Several tenants at the Webster
Several tenants at the Webster's Corner Business Park have posted signs on their back doors to ward off thieves looking to steal marijuana.
— image credit: Colleen Flanagan/The News

Tenants of a business park in east Maple Ridge allege the property is home to several illegal marijuana grow operations that have failed to be dismantled despite repeated complaints.

Located at the end of 256th Street, past the Fraser Regional Correctional Centre, the Webster’s Corner Business Park backs onto thick forest and is far from homes.

On some days, said a man who owns a unit in the park, the smell of marijuana permeates the entire property.

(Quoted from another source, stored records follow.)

-- ==== Sys2Proof/Laws/PerInstr.lean ====
section
/-! SUPPORT. Statements made per instruction. OperandCheck: the range check that stands before an operation's effect refuses
exactly the instructions that are not well-formed (30_encoding.md R74). -/

namespace Sys2Proof.Laws.OperandCheck

open Sys2Proof.Machine

/-- No field is reported exactly when the instruction is well-formed. -/
def Statement (i : Instr) : Prop := firstIllegal i = none ↔ i.wf = true

theorem tobcd (v : BitVec 12) : Statement (.tobcd v) := by
  simp [Statement, firstIllegal_eq_none, operandsOf, Instr.wf, Nat.lt_succ_iff]

theorem parity (v : BitVec 12) : Statement (.parity v) := by
  have := v.isLt
  simp [Statement, firstIllegal_eq_none, operandsOf, Instr.wf]; omega

theorem symfor (sec min : BitVec 6) (hour : BitVec 5) (doy : BitVec 9) (year2 : BitVec 7) (wday : BitVec 3) :
    Statement (.symfor sec min hour doy year2 wday) := by
  simp [Statement, firstIllegal_eq_none, operandsOf, Instr.wf, timeOfDayWf]; omega

theorem symwr (sym : BitVec 2) : Statement (.symwr sym) := by
  simp [Statement, firstIllegal_eq_none, operandsOf, Instr.wf, Nat.lt_succ_iff]

theorem modstart : Statement .modstart := by simp [Statement, firstIllegal_eq_none, operandsOf, Instr.wf]

theorem modstop : Statement .modstop := by simp [Statement, firstIllegal_eq_none, operandsOf, Instr.wf]

theorem tick : Statement .tick := by simp [Statement, firstIllegal_eq_none, operandsOf, Instr.wf]

theorem hms_iff (hour : BitVec 5) (min sec : BitVec 6) :
    (∀ o ∈ hmsOperands hour min sec, o.lo ≤ o.value ∧ o.value ≤ o.hi) ↔ timeOfDayWf hour min sec = true := by
  simp [hmsOperands, timeOfDayWf]; omega

theorem classify (hour : BitVec 5) (min sec : BitVec 6) : Statement (.classify hour min sec) :=
  (firstIllegal_eq_none _).trans (hms_iff hour min sec)

theorem sechour (hour : BitVec 5) (min sec : BitVec 6) : Statement (.sechour hour min sec) :=
  (firstIllegal_eq_none _).trans (hms_iff hour min sec)

theorem secdaily (hour : BitVec 5) (min sec : BitVec 6) : Statement (.secdaily hour min sec) :=
  (firstIllegal_eq_none _).trans (hms_iff hour min sec)

theorem sched (hour : BitVec 5) (min sec : BitVec 6) : Statement (.sched hour min sec) :=
  (firstIllegal_eq_none _).trans (hms_iff hour min sec)

theorem sleepcp (secs : BitVec 17) : Statement (.sleepcp secs) := by
  simp [Statement, firstIllegal_eq_none, operandsOf, Instr.wf]

theorem sleepdeep (secs : BitVec 17) : Statement (.sleepdeep secs) := by
  simp [Statement, firstIllegal_eq_none, operandsOf, Instr.wf]

end Sys2Proof.Laws.OperandCheck
end

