theorem exec_tobcd (hp : s.pwr = .awake) (hv : v.toNat ≤ 999) :
    exec (.tobcd v) s = .next (s.withResult (some (.bcd (toBcd v.toNat)))) := by
  have hwf : (Instr.tobcd v).wf = true := by simp only [Instr.wf, decide_eq_true_eq]; omega
  exact controlOp_legal hp ((firstIllegal_none_iff_wf _).2 hwf)

/-- The three digits of a value and the number TOBCD makes of them (40_bcd_parity.md R100, R104). -/
theorem toBcd_eq_digits {n : Nat} (hn : n < 1000) : ∃ h t u, (h ≤ 9 ∧ t ≤ 9 ∧ u ≤ 9) ∧ n = 100 * h + 10 * t + u ∧
    (toBcd n).toNat = 256 * h + 16 * t + u :=
  ⟨n / 100, n / 10 % 10, n % 10, by omega, by omega, toBcd_toNat hn⟩

/-- The digits of a value are the groups of four bits of TOBCD's number (40_bcd_parity.md R100). -/
theorem toBcd_digits {n : Nat} (hn : n < 1000) :
    (toBcd n).toNat / 256 = n / 100 ∧ (toBcd n).toNat / 16 % 16 = n / 10 % 10 ∧ (toBcd n).toNat % 16 = n % 10 := by
  obtain ⟨h, t, u, hdigits, rfl, hb⟩ := toBcd_eq_digits hn
  have hh : (100 * h + 10 * t + u) / 100 = h := by omega
  have ht : (100 * h + 10 * t + u) / 10 % 10 = t := by omega
  have hu : (100 * h + 10 * t + u) % 10 = u := by omega
  rw [hb, hh, ht, hu]
  exact ⟨by omega, by omega, by omega⟩

/-- A zero bit, read off the number. -/
theorem getLsbD_eq_false_of_div_mod {b : BitVec 12} {i : Nat} (h : b.toNat / 2 ^ i % 2 = 0) : b.getLsbD i = false := by
  rw [← BitVec.testBit_toNat, Nat.testBit_eq_decide_div_mod_eq, h]; rfl

end

/-- Settles O13: the digits stand in steps of 16. -/
theorem tobcdResult : Obligations.TobcdResult := by
  intro s v hp hv
  have hbcd : toBcd v.toNat = BitVec.ofNat 12 (256 * (v.toNat / 100) + 16 * (v.toNat / 10 % 10) + v.toNat % 10) := by
    apply BitVec.eq_of_toNat_eq
    have hlt := (toBcd v.toNat).isLt
    rw [toBcd_toNat (by omega)] at hlt ⊢
    exact (Nat.mod_eq_of_lt hlt).symm
  rw [exec_tobcd hp hv, hbcd, State.withResult]

/-- Settles O14: the laws of the number `256*h + 16*t + u` of three digits. -/
theorem tobcdLaws : Obligations.TobcdLaws := by
  intro s v hp hv
  have digits {n : Nat} (hn : n ≤ 999) : 100 * ((toBcd n).toNat / 256) + 10 * ((toBcd n).toNat / 16 % 16) +
      (toBcd n).toNat % 16 = n := by
    obtain ⟨hh, ht, hu⟩ := toBcd_digits (Nat.lt_succ_of_le hn)
    rw [hh, ht, hu]; omega
  obtain ⟨h, t, u, hdigits, hn, hb⟩ := toBcd_eq_digits (Nat.lt_succ_of_le hv)
  refine ⟨_, exec_tobcd hp hv, digits hv, fun v' hv' h => ?_, ⟨by omega, by omega, by omega⟩, fun _ => by omega,
    fun _ => getLsbD_eq_false_of_div_mod (by omega),
    fun _ => ⟨getLsbD_eq_false_of_div_mod (by omega), getLsbD_eq_false_of_div_mod (by omega)⟩,
    fun _ => ⟨getLsbD_eq_false_of_div_mod (by omega), getLsbD_eq_false_of_div_mod (by omega)⟩⟩
  have hsame : toBcd v'.toNat = toBcd v.toNat := by
    have hstate := congrArg State.result (Host.Outcome.next.inj ((exec_tobcd hp hv').symm.trans h))
    simpa using hstate
  exact BitVec.eq_of_toNat_eq (by rw [← digits hv', hsame, digits hv])

/-! ### Reading a digit -/

/-- The seconds of a digit with their weights: a bit's weight is that of bit 0 times its power of 2. A row names a second and
its bit. -/
def digitWeights (unit : Nat) (rows : List (BitVec 6 × Nat)) : List (Nat × Nat) :=
  rows.map fun p => (p.1.toNat, unit * 2 ^ p.2)

theorem frameValue_append (frame : Nat → Symbol) (l l' : List (Nat × Nat)) :
    frameValue frame (l ++ l') = frameValue frame l + frameValue frame l' := by
  induction l with
  | nil => exact (Nat.zero_add _).symm
  | cons p l ih => rw [List.cons_append, frameValue, frameValue, ih, Nat.add_assoc]

/-- Seconds that carry bits `m - 1` down to 0 of a number read as those bits, in its unit. -/
theorem frameValue_digitWeights {frame : Nat → Symbol} {rows : List (BitVec 6 × Nat)} {m d : Nat} (unit : Nat)
    (hbits : rows.map Prod.snd = (List.range m).reverse)
    (hrows : ∀ p ∈ rows, (frame p.1.toNat == .one) = d.testBit p.2) :
    frameValue frame (digitWeights unit rows) = unit * (d % 2 ^ m) := by
  induction m generalizing rows with
  | zero =>
    obtain rfl := List.map_eq_nil_iff.1 hbits
    rw [Nat.pow_zero, Nat.mod_one]; rfl
  | succ m ih =>
    rw [List.range_succ, List.reverse_append, List.reverse_singleton, List.singleton_append] at hbits
    obtain ⟨p, rest, rfl, rfl, hrest⟩ := List.map_eq_cons_iff.1 hbits
    have hp : frame p.1.toNat = .one ↔ d.testBit p.2 = true := by
      rw [← hrows p List.mem_cons_self, beq_iff_eq]
    have hhead : (if frame p.1.toNat = .one then unit * 2 ^ p.2 else 0) = unit * (2 ^ p.2 * (d.testBit p.2).toNat) := by
      rw [if_congr hp rfl rfl]
      cases d.testBit p.2 <;> simp
    calc frameValue frame (digitWeights unit (p :: rest))
        = (if frame p.1.toNat = .one then unit * 2 ^ p.2 else 0) + frameValue frame (digitWeights unit rest) := rfl
      _ = unit * (d % 2 ^ (p.2 + 1)) := by
        rw [hhead, ih hrest fun q hq => hrows q (List.mem_cons_of_mem p hq), Nat.toNat_testBit, Nat.mod_pow_succ]; ring

/-- The bits of a number from bit `base` on are those of the digit there. -/
theorem testBit_of_digit {x base digit : Nat} (h : x / 2 ^ base % 16 = digit) {i : Nat} (hi : i < 4) :
    x.testBit (base + i) = digit.testBit i := by
  rw [← h, show 16 = 2 ^ 4 from rfl, Nat.testBit_mod_two_pow, Nat.testBit_div_two_pow, decide_eq_true hi, Bool.true_and,
    Nat.add_comm]

/-- The seconds of a digit read as the digit, in its unit. -/
theorem frameValue_digit {t : Sample} {src : Source} {base m digit : Nat} {rows : List (BitVec 6 × Nat)} (unit : Nat)
    (hcarry : CarryBits src base rows) (hbase : base ≤ 8) (hbits : rows.map Prod.snd = (List.range m).reverse)
    (hdigit : (sourceValue t src).toNat / 2 ^ base % 16 = digit) (hlt : digit < 2 ^ m) :
    frameValue (frameOf t) (digitWeights unit rows) = unit * digit := by
  rw [frameValue_digitWeights unit hbits fun p hp => ?_, Nat.mod_eq_of_lt hlt]
  obtain ⟨-, hbit, hrow⟩ := hcarry p hp
  rw [frameOf_bit (by omega) hrow, testBit_of_digit hdigit hbit]

/-! ### The digits of the day, the year and the weekday at their seconds -/

theorem carryBits_day_hundreds : CarryBits .day 8 [(22#6, 1), (23#6, 0)] := by unfold CarryBits; decide

theorem carryBits_day_tens : CarryBits .day 4 [(25#6, 3), (26#6, 2), (27#6, 1), (28#6, 0)] := by unfold CarryBits; decide

theorem carryBits_day_units : CarryBits .day 0 [(30#6, 3), (31#6, 2), (32#6, 1), (33#6, 0)] := by unfold CarryBits; decide

theorem carryBits_year_tens : CarryBits .year 4 [(41#6, 3), (42#6, 2), (43#6, 1), (44#6, 0)] := by unfold CarryBits; decide

theorem carryBits_year_units : CarryBits .year 0 [(45#6, 3), (46#6, 2), (47#6, 1), (48#6, 0)] := by unfold CarryBits; decide

theorem carryBits_weekday : CarryBits .weekday 0 [(50#6, 2), (51#6, 1), (52#6, 0)] := by unfold CarryBits; decide

/-! ### The fields -/

section
variable {t : Sample}

/-- Two groups of seconds that carry the digits of a value below 100 read as the value. -/
theorem frameValue_tens_units {src : Source} {n m : Nat} {tens units : List (BitVec 6 × Nat)}
    (hv : sourceValue t src = toBcd n) (hn : n < 100) (htens : CarryBits src 4 tens) (hunits : CarryBits src 0 units)
    (hbits : tens.map Prod.snd = (List.range m).reverse) (hbits' : units.map Prod.snd = (List.range 4).reverse)
    (hlt : n / 10 < 2 ^ m) :
    frameValue (frameOf t) (digitWeights 10 tens ++ digitWeights 1 units) = n := by
  obtain ⟨-, ht, hu⟩ := toBcd_digits (n := n) (by omega)
  rw [← hv] at ht hu
  have hu' : (sourceValue t src).toNat / 2 ^ 0 % 16 = n % 10 := by rwa [Nat.pow_zero, Nat.div_one]
  rw [frameValue_append, frameValue_digit 10 htens (by decide) hbits ht (by omega),
    frameValue_digit 1 hunits (by decide) hbits' hu' (by omega)]
  omega

theorem frameValue_minute (h : t.min < 60) : frameValue (frameOf t) minuteWeights = t.min := by
  have hsplit : minuteWeights = digitWeights 10 [(1#6, 2), (2#6, 1), (3#6, 0)] ++
      digitWeights 1 [(5#6, 3), (6#6, 2), (7#6, 1), (8#6, 0)] := by decide
  rw [hsplit]
  exact frameValue_tens_units (src := .minute) (m := 3) rfl (by omega) carryBits_minute_tens carryBits_minute_units rfl rfl
    (by omega)

theorem frameValue_hour (h : t.hour < 24) : frameValue (frameOf t) hourWeights = t.hour := by
  have hsplit : hourWeights = digitWeights 10 [(12#6, 1), (13#6, 0)] ++
      digitWeights 1 [(15#6, 3), (16#6, 2), (17#6, 1), (18#6, 0)] := by decide
  rw [hsplit]
  exact frameValue_tens_units (src := .hour) (m := 2) rfl (by omega) carryBits_hour_tens carryBits_hour_units rfl rfl
    (by omega)

theorem frameValue_year (h : t.year2 < 100) : frameValue (frameOf t) yearWeights = t.year2 := by
  have hsplit : yearWeights = digitWeights 10 [(41#6, 3), (42#6, 2), (43#6, 1), (44#6, 0)] ++
      digitWeights 1 [(45#6, 3), (46#6, 2), (47#6, 1), (48#6, 0)] := by decide
  rw [hsplit]
  exact frameValue_tens_units (src := .year) (m := 4) rfl h carryBits_year_tens carryBits_year_units rfl rfl
    (by omega)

On Wednesday, the skunky scent of fresh marijuana hung in the air, as corrections officers took a lunch hour walk past the property.

“It’s bothersome,” said the man, who asked to remain anonymous. “These are not thriving businesses. They are thriving grow operations. We stare at it every single day. Yeah, I’m afraid.”

He claims a car has been shot at on the property, an incident that went unreported to police, and several of the supposed grow operations have been broken into.

The grow-rips and break-ins have prompted some tenants to stick signs on their back doors indicating there is “no dope here.”

Another owner, who also requested anonymity for fear of intimidation, remains concerned for his safety and the structural damage being done to the units by the pot growers that could eventually affect strata fees. “This is affecting my business,” he said.

“We’ve complained, but nothing ever happens.”

Police, though, have dismantled grow ops on the property before and encourage owners to come forward with information that could lead to busting several more.

On Feb. 22 this year, the Ridge Meadows RCMP executed two search warrants on the complex and seized more than 1,000 plants.

A year earlier, on Feb. 12, 2010, they targeted two different units.

One held two cargo trailers, which contained 500 plants. The other unit held close to 1,000 plants.

Phil Cooper, a strata manager who owns several units in the business park, said district bylaw officials and the fire department are also in the process of conducting inspections in each of the units.

The municipality will be making sure every tenant has a business license for the premise and will be looking for electrical, as well as building infractions.

“I’m going to let fire and bylaws deal with it,” said Cooper, adding that the Webster’s Corner Business Park isn’t the only industrial complex plagued by allegations of grow operations.

He hopes the inspections prompt the pot growers to take their crops elsewhere.